Think of a Conclusion Video – Part 7

Life Begins

Time is pushing on and the sound man is keen to pack down the remaining microphone. The PA and stage  lighting has now gone. The audience is still standing, following ‘Life Begins’ and I continue my story without staging or amplification…

To celebrate my 40th birthday, I gathered friends together for a camping weekend near Bath. This prompted me to contact Fergus Read – who’s was the first friendship I struck up as a student in London. Fergus was an amazing musician and played just about every instrument you could think of.

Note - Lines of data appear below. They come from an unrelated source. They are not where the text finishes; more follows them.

-- ==== Sys2Proof/Laws/State.lean ====
section
/-! SUPPORT. One lemma per field per update of the state: no later proof unfolds a record update. START's are those of the
fields the spec gives a value. -/

namespace Sys2Proof.Machine

open Sys2Proof

/-! ## advance -/

@[simp] theorem advance_params (n : Nat) (v : BitVec 16) (s : State) : (advance n v s).params = s.params := rfl
@[simp] theorem advance_mem (n : Nat) (v : BitVec 16) (s : State) : (advance n v s).mem = s.mem := rfl
@[simp] theorem advance_buflen (n : Nat) (v : BitVec 16) (s : State) : (advance n v s).buflen = s.buflen := rfl
@[simp] theorem advance_cur (n : Nat) (v : BitVec 16) (s : State) : (advance n v s).cur = { s.cur with pos := s.cur.pos + n } := rfl
@[simp] theorem advance_rdata (n : Nat) (v : BitVec 16) (s : State) : (advance n v s).rdata = v := rfl
@[simp] theorem advance_ver (n : Nat) (v : BitVec 16) (s : State) : (advance n v s).ver = s.ver := rfl
@[simp] theorem advance_tid (n : Nat) (v : BitVec 16) (s : State) : (advance n v s).tid = s.tid := rfl
@[simp] theorem advance_ltid (n : Nat) (v : BitVec 16) (s : State) : (advance n v s).ltid = s.ltid := rfl
@[simp] theorem advance_tlen (n : Nat) (v : BitVec 16) (s : State) : (advance n v s).tlen = s.tlen := rfl
@[simp] theorem advance_pcnt (n : Nat) (v : BitVec 16) (s : State) : (advance n v s).pcnt = s.pcnt := rfl
@[simp] theorem advance_grp (n : Nat) (v : BitVec 16) (s : State) : (advance n v s).grp = s.grp := rfl
@[simp] theorem advance_acc (n : Nat) (v : BitVec 16) (s : State) : (advance n v s).acc = s.acc := rfl
@[simp] theorem advance_stk (n : Nat) (v : BitVec 16) (s : State) : (advance n v s).stk = s.stk := rfl
@[simp] theorem advance_phase (n : Nat) (v : BitVec 16) (s : State) : (advance n v s).phase = s.phase := rfl
@[simp] theorem advance_tree (n : Nat) (v : BitVec 16) (s : State) : (advance n v s).tree = s.tree := rfl
@[simp] theorem advance_derr (n : Nat) (v : BitVec 16) (s : State) : (advance n v s).derr = s.derr := rfl
@[simp] theorem advance_everr (n : Nat) (v : BitVec 16) (s : State) : (advance n v s).everr = s.everr := rfl
@[simp] theorem advance_epos (n : Nat) (v : BitVec 16) (s : State) : (advance n v s).epos = s.epos := rfl
@[simp] theorem advance_endpos (n : Nat) (v : BitVec 16) (s : State) : (advance n v s).endpos = s.endpos := rfl
@[simp] theorem advance_vsum (n : Nat) (v : BitVec 16) (s : State) : (advance n v s).vsum = s.vsum := rfl
@[simp] theorem advance_value (n : Nat) (v : BitVec 16) (s : State) : (advance n v s).value = s.value := rfl
@[simp] theorem advance_inputs (n : Nat) (v : BitVec 16) (s : State) : (advance n v s).inputs = s.inputs := rfl
@[simp] theorem advance_response (n : Nat) (v : BitVec 16) (s : State) : (advance n v s).response = s.response := rfl
@[simp] theorem advance_readData (n : Nat) (v : BitVec 16) (s : State) : (advance n v s).readData = s.readData := rfl
@[simp] theorem advance_free (n : Nat) (v : BitVec 16) (s : State) : (advance n v s).free = s.free := rfl

/-! ## faultEntry -/

@[simp] theorem faultEntry_params (k : DecodeFault) (a : Nat) (s : State) : (faultEntry k a s).params = s.params := rfl
@[simp] theorem faultEntry_mem (k : DecodeFault) (a : Nat) (s : State) : (faultEntry k a s).mem = s.mem := rfl
@[simp] theorem faultEntry_buflen (k : DecodeFault) (a : Nat) (s : State) : (faultEntry k a s).buflen = s.buflen := rfl
@[simp] theorem faultEntry_cur (k : DecodeFault) (a : Nat) (s : State) : (faultEntry k a s).cur = s.cur := rfl
@[simp] theorem faultEntry_rdata (k : DecodeFault) (a : Nat) (s : State) : (faultEntry k a s).rdata = s.rdata := rfl
@[simp] theorem faultEntry_ver (k : DecodeFault) (a : Nat) (s : State) : (faultEntry k a s).ver = s.ver := rfl
@[simp] theorem faultEntry_tid (k : DecodeFault) (a : Nat) (s : State) : (faultEntry k a s).tid = s.tid := rfl
@[simp] theorem faultEntry_ltid (k : DecodeFault) (a : Nat) (s : State) : (faultEntry k a s).ltid = s.ltid := rfl
@[simp] theorem faultEntry_tlen (k : DecodeFault) (a : Nat) (s : State) : (faultEntry k a s).tlen = s.tlen := rfl
@[simp] theorem faultEntry_pcnt (k : DecodeFault) (a : Nat) (s : State) : (faultEntry k a s).pcnt = s.pcnt := rfl
@[simp] theorem faultEntry_grp (k : DecodeFault) (a : Nat) (s : State) : (faultEntry k a s).grp = s.grp := rfl
@[simp] theorem faultEntry_acc (k : DecodeFault) (a : Nat) (s : State) : (faultEntry k a s).acc = s.acc := rfl
@[simp] theorem faultEntry_stk (k : DecodeFault) (a : Nat) (s : State) : (faultEntry k a s).stk = s.stk := rfl
@[simp] theorem faultEntry_phase (k : DecodeFault) (a : Nat) (s : State) : (faultEntry k a s).phase = .fault := rfl
@[simp] theorem faultEntry_tree (k : DecodeFault) (a : Nat) (s : State) : (faultEntry k a s).tree = none := rfl
@[simp] theorem faultEntry_derr (k : DecodeFault) (a : Nat) (s : State) : (faultEntry k a s).derr = some k := rfl
@[simp] theorem faultEntry_everr (k : DecodeFault) (a : Nat) (s : State) : (faultEntry k a s).everr = s.everr := rfl
@[simp] theorem faultEntry_epos (k : DecodeFault) (a : Nat) (s : State) : (faultEntry k a s).epos = a := rfl
@[simp] theorem faultEntry_endpos (k : DecodeFault) (a : Nat) (s : State) : (faultEntry k a s).endpos = s.endpos := rfl
@[simp] theorem faultEntry_vsum (k : DecodeFault) (a : Nat) (s : State) : (faultEntry k a s).vsum = none := rfl
@[simp] theorem faultEntry_value (k : DecodeFault) (a : Nat) (s : State) : (faultEntry k a s).value = none := rfl
@[simp] theorem faultEntry_inputs (k : DecodeFault) (a : Nat) (s : State) : (faultEntry k a s).inputs = s.inputs := rfl
@[simp] theorem faultEntry_response (k : DecodeFault) (a : Nat) (s : State) : (faultEntry k a s).response = s.response := rfl
@[simp] theorem faultEntry_readData (k : DecodeFault) (a : Nat) (s : State) : (faultEntry k a s).readData = s.readData := rfl
@[simp] theorem faultEntry_free (k : DecodeFault) (a : Nat) (s : State) : (faultEntry k a s).free = s.free := rfl

/-! ## pushFrame -/

@[simp] theorem pushFrame_params (f : Frame) (s : State) : (pushFrame f s).params = s.params := rfl
@[simp] theorem pushFrame_mem (f : Frame) (s : State) : (pushFrame f s).mem = s.mem := rfl
@[simp] theorem pushFrame_buflen (f : Frame) (s : State) : (pushFrame f s).buflen = s.buflen := rfl
@[simp] theorem pushFrame_cur (f : Frame) (s : State) : (pushFrame f s).cur = s.cur := rfl
@[simp] theorem pushFrame_rdata (f : Frame) (s : State) : (pushFrame f s).rdata = s.rdata := rfl
@[simp] theorem pushFrame_ver (f : Frame) (s : State) : (pushFrame f s).ver = s.ver := rfl
@[simp] theorem pushFrame_tid (f : Frame) (s : State) : (pushFrame f s).tid = s.tid := rfl
@[simp] theorem pushFrame_ltid (f : Frame) (s : State) : (pushFrame f s).ltid = s.ltid := rfl
@[simp] theorem pushFrame_tlen (f : Frame) (s : State) : (pushFrame f s).tlen = s.tlen := rfl
@[simp] theorem pushFrame_pcnt (f : Frame) (s : State) : (pushFrame f s).pcnt = s.pcnt := rfl
@[simp] theorem pushFrame_grp (f : Frame) (s : State) : (pushFrame f s).grp = s.grp := rfl
@[simp] theorem pushFrame_acc (f : Frame) (s : State) : (pushFrame f s).acc = s.acc := rfl
@[simp] theorem pushFrame_stk (f : Frame) (s : State) : (pushFrame f s).stk = f :: s.stk := rfl
@[simp] theorem pushFrame_phase (f : Frame) (s : State) : (pushFrame f s).phase = .next := rfl
@[simp] theorem pushFrame_tree (f : Frame) (s : State) : (pushFrame f s).tree = s.tree := rfl
@[simp] theorem pushFrame_derr (f : Frame) (s : State) : (pushFrame f s).derr = s.derr := rfl
@[simp] theorem pushFrame_everr (f : Frame) (s : State) : (pushFrame f s).everr = s.everr := rfl
@[simp] theorem pushFrame_epos (f : Frame) (s : State) : (pushFrame f s).epos = s.epos := rfl
@[simp] theorem pushFrame_endpos (f : Frame) (s : State) : (pushFrame f s).endpos = s.endpos := rfl
@[simp] theorem pushFrame_vsum (f : Frame) (s : State) : (pushFrame f s).vsum = s.vsum := rfl
@[simp] theorem pushFrame_value (f : Frame) (s : State) : (pushFrame f s).value = s.value := rfl
@[simp] theorem pushFrame_inputs (f : Frame) (s : State) : (pushFrame f s).inputs = s.inputs := rfl
@[simp] theorem pushFrame_response (f : Frame) (s : State) : (pushFrame f s).response = s.response := rfl
@[simp] theorem pushFrame_readData (f : Frame) (s : State) : (pushFrame f s).readData = s.readData := rfl
@[simp] theorem pushFrame_free (f : Frame) (s : State) : (pushFrame f s).free = s.free := rfl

Through Fergus, I got to collaborate with some of London’s finest jazz players. During our time as students, I was lucky enough to play gigs with the likes of Jean-Marie Fagan, Alan Barnes and Malcolm Earle-Smith.  And being accepted into such exulted company went a long way towards helping me overcome some deep-seated self doubt.

Fergus declined the invitation to my party. After I described the planned  children’s games, tai chi, yoga, barbecues and campfire sing-alongs, he declared that I was a f**king hippy and that he would not be attending. He said he would, though, come and visit (together with his wife, Ulfet) me and my family at our home in Bavaria.

And so they did. It transpired they had both become quite serious wine buffs since we last saw them. They arrived in a car laden with everything France had to offer, from fine wines and cheeses to – ahem – fois gras. Every night became a banquet and the proposed one-night stay extended to eight.

After this, our friendship was rekindled. So too our working relationship. Fergus helped provide the expertise for a ‘vintage-jazz’ track I composed for a short animation. On it, he played – with skill and expertise – guitar, piano, trumpet and clarinet. Fergus’s dear pal Malcolm played trombone; tuba was provided by our mutual friend Sarah Waterhouse… and I hit some things.

The following year, Fergus and Ulfet reprised their visit to Bavaria. During that stay, Fergus made me promise I would visit when over in England for an up-coming theatre production. This I did – but, when I got there,  it was clear something wasn’t right. Fergus’s speech was slurred and he revealed he had undergone a biopsy.

Shortly after, Fergus was diagnosed with a brain tumor. He declined quickly and by the time I was next in England was already in a hospice, barely able to communicate. The chemotherapy and radio therapy did give him a reprieve. However, on my next and final visit to see him, he was once again in decline and now in denial about his situation.

So, I never got to tell Fergus what he really meant to me. It is a source of lasting regret that I hadn’t forced myself to say how grateful I was to have known him, both as a friend and fellow musician.  So, of course, I wrote him a song. Actually, I wrote the bulk of it in the departures lounge of Saltzburg Airport, waiting for my flight over to see him. But, of course, he never got to hear it.